You could say that comparison mortgage advertisements may offer 2 of the above 7 categories, potentially 1 and 4, but 4 would be a stretch, comparison sites are general quotes and not specific to an individual’s unique financial situation. You would need to consult a lender or loan officer for exact rates and terms. HUD then goes on to say “This definition is not meant to be restrictive or exhaustive; it merely attempts to describe existing practices of service providers. With the use of technology evolving so rapidly, however, it is difficult for the Department to provide guidance on future unspecified practices in the abstract.” Fair enough, we were all still tying up phone lines with dial-up in 1996, I mean I know was, and look at us now! Under section 3 of RESPA, a settlement service is defined as:
“[A]ny service provided in connection with a real estate settlement including, but not limited to * * * the origination of a federally related mortgage loan (including, but not limited to, the taking of loan applications, loan processing, and the underwriting and funding of loans), and the handling of the processing, and closing or settlement. 12 U.S.C. 2602(3).
And goes on to say in the 1996 Statement of Policy “‘‘…any service provided in connection with a prospective or actual settlement.’’ 24 CFR 3500.2. This definition specifically includes the providing of any services related to the origination, processing, or funding of a federally-related mortgage loan. 24 CFR 3500.2. To the extent that a CLO performs ‘‘settlement services’’, it is a settlement service provider. Conversely, if a CLO does not perform settlement services, it is not a settlement service provider.”
Given the definition of a settlement service, I am not so sure that comparison mortgage advertisements fall under that. They are not origination loans or performing origination services. Could there be an issue with how these types of advertisements work, maybe, I am not saying that there is no room for improvement here. But I am having a hard time understanding how it may now be a RESPA violation.
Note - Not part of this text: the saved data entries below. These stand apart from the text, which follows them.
/-- Settles O52: with no word at the port an idle step only takes a pause. -/
theorem idleBlockWaits : Obligations.IdleBlockWaits := by
  intro s hr hq hv
  rw [step_low hr, runStep, tick_seq, hq]
  unfold State.cmdValid at hv
  cases hc : s.cmd with
  | nil => simp [idleStep, hc, State.tick, hq]
  | cons m moves =>
    cases m with
    | pause => simp [idleStep, hc, State.tick, hq]
    | present w => simp [hc] at hv

end Sys2Proof.Machine
end

section
/-! PROOFS. The count of the Angle Quantizer in closed form (R105), for small angles (R107) and over three calls (R109). O25,
O27 and O28. -/

namespace Sys2Proof.Machine

/-! ### The raw count -/

/-- The raw count with any number of units in a degree is one division (R105). -/
theorem rawCount_scaled (scale arg : Nat) :
    rawCount { Params.hw with degScale := scale } arg = 5 * arg / (36 * scale) :=
  calc 200 * arg / (360 * scale) / 4
      = 40 * (5 * arg) / (40 * (36 * scale)) := by
        rw [Nat.div_div_eq_div_mul]
        congr 1 <;> ring
    _ = 5 * arg / (36 * scale) := Nat.mul_div_mul_left _ _ (by decide)

/-- The raw count of this hardware is one division (R105). -/
theorem rawCount_hw_eq_div (arg : Nat) : rawCount Params.hw arg = arg / 72 := by
  have hscaled : rawCount Params.hw arg = 5 * arg / (36 * 10) := rawCount_scaled 10 arg
  omega

/-- Settles O25: 200, 360 and the second divisor 4 share the factor 40. -/
theorem rawCountClosedForm : Obligations.RawCountClosedForm :=
  ⟨rawCount_hw_eq_div, fun scale arg _ => rawCount_scaled scale arg⟩

/-- The count of this hardware (R102, R105). -/
theorem pulseCount_hw_eq (c : Counter) (arg : Nat) :
    pulseCount Params.hw c arg = arg / 72 + if c = 2 then 1 else 0 := by
  rw [pulseCount, rawCount_hw_eq_div, correction_hw]

/-- The count of this hardware with its numbers, the correction tested on the advanced counter (R101 to R103). -/
theorem pulseCount_hw_eq_two_divisions (c : Counter) (arg : Nat) :
    pulseCount Params.hw c arg = 200 * arg / 3600 / 4 + if (c.toNat + 1) % 3 = 0 then 1 else 0 := by
  have hzero : nextDcc Params.hw c = 0 ↔ (c.toNat + 1) % 3 = 0 := by
    rw [BitVec.toNat_eq, nextDcc_hw_toNat]
    rfl
  rw [pulseCount_eq_rawCount_add, rawCount_hw]
  simp only [hzero]

/-! ### Small angles -/

/-- Below 7.2 degrees the count is the correction alone (R107). -/
theorem pulseCount_hw_of_lt {deg : Nat} (c : Counter) (h : deg < 72) :
    pulseCount Params.hw c deg = if c = 2 then 1 else 0 := by
  rw [pulseCount_hw_eq, Nat.div_eq_of_lt h, Nat.zero_add]

/-- A `SETPOS` of known count, when the terminals it needs are configured (R150). -/
theorem exec_setpos_idle {s : State} {dir : Dir} {deg n : Nat} (hq : s.seq = .idle)
    (hn : pulseCount Params.hw s.dcc deg = n) (ho : n ≠ 0 → s.oe = allTerminals) :
    exec (.setpos dir deg) s = .next { s with dcc := nextDcc Params.hw s.dcc, seq := driveStart dir n } := by
  subst hn
  exact exec_idle hq fun h => ho (of_decide_eq_true h)

/-- A `QUANT` of known count (R100). -/
theorem exec_quant_idle {s : State} {deg n : Nat} (hq : s.seq = .idle) (hn : pulseCount Params.hw s.dcc deg = n) :
    exec (.quant deg) s =
      .next { s with dcc := nextDcc Params.hw s.dcc, seq := .respond false (BitVec.ofNat 16 n) } := by
  subst hn
  exact exec_idle hq (by simp [needsTerminals])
Lenders are paying for a service, they are paying to advertise. Is every lender paying the same amount to appear on the site, probably not? The mortgage comparison advertisement is offering more than one option, typically a list of multiple lenders and programs. Section 8(c)(2) permits payment for goods and services and calls for a consumer to be shown more than one option. Most of the comparison sites I have seen usually list multiple lenders and multiple loan programs and you typically can find a statement somewhere on the website that says they receive payment for placement on the page or similar to that effect.
This has my mind running in a few different directions, isn’t a Google ad the same thing then if applied under the CFPB’s theory? The lender or even individual loan consultant getting their website to ping at the top of the search list, is that now considered steering as well? It’s those things that make you go hmmm.
If this CFPB Advisory applies to your business model, make sure you read it and digest it for yourself. It will be interesting to see where this goes. As always the Troutman Firm will keep a pulse on this.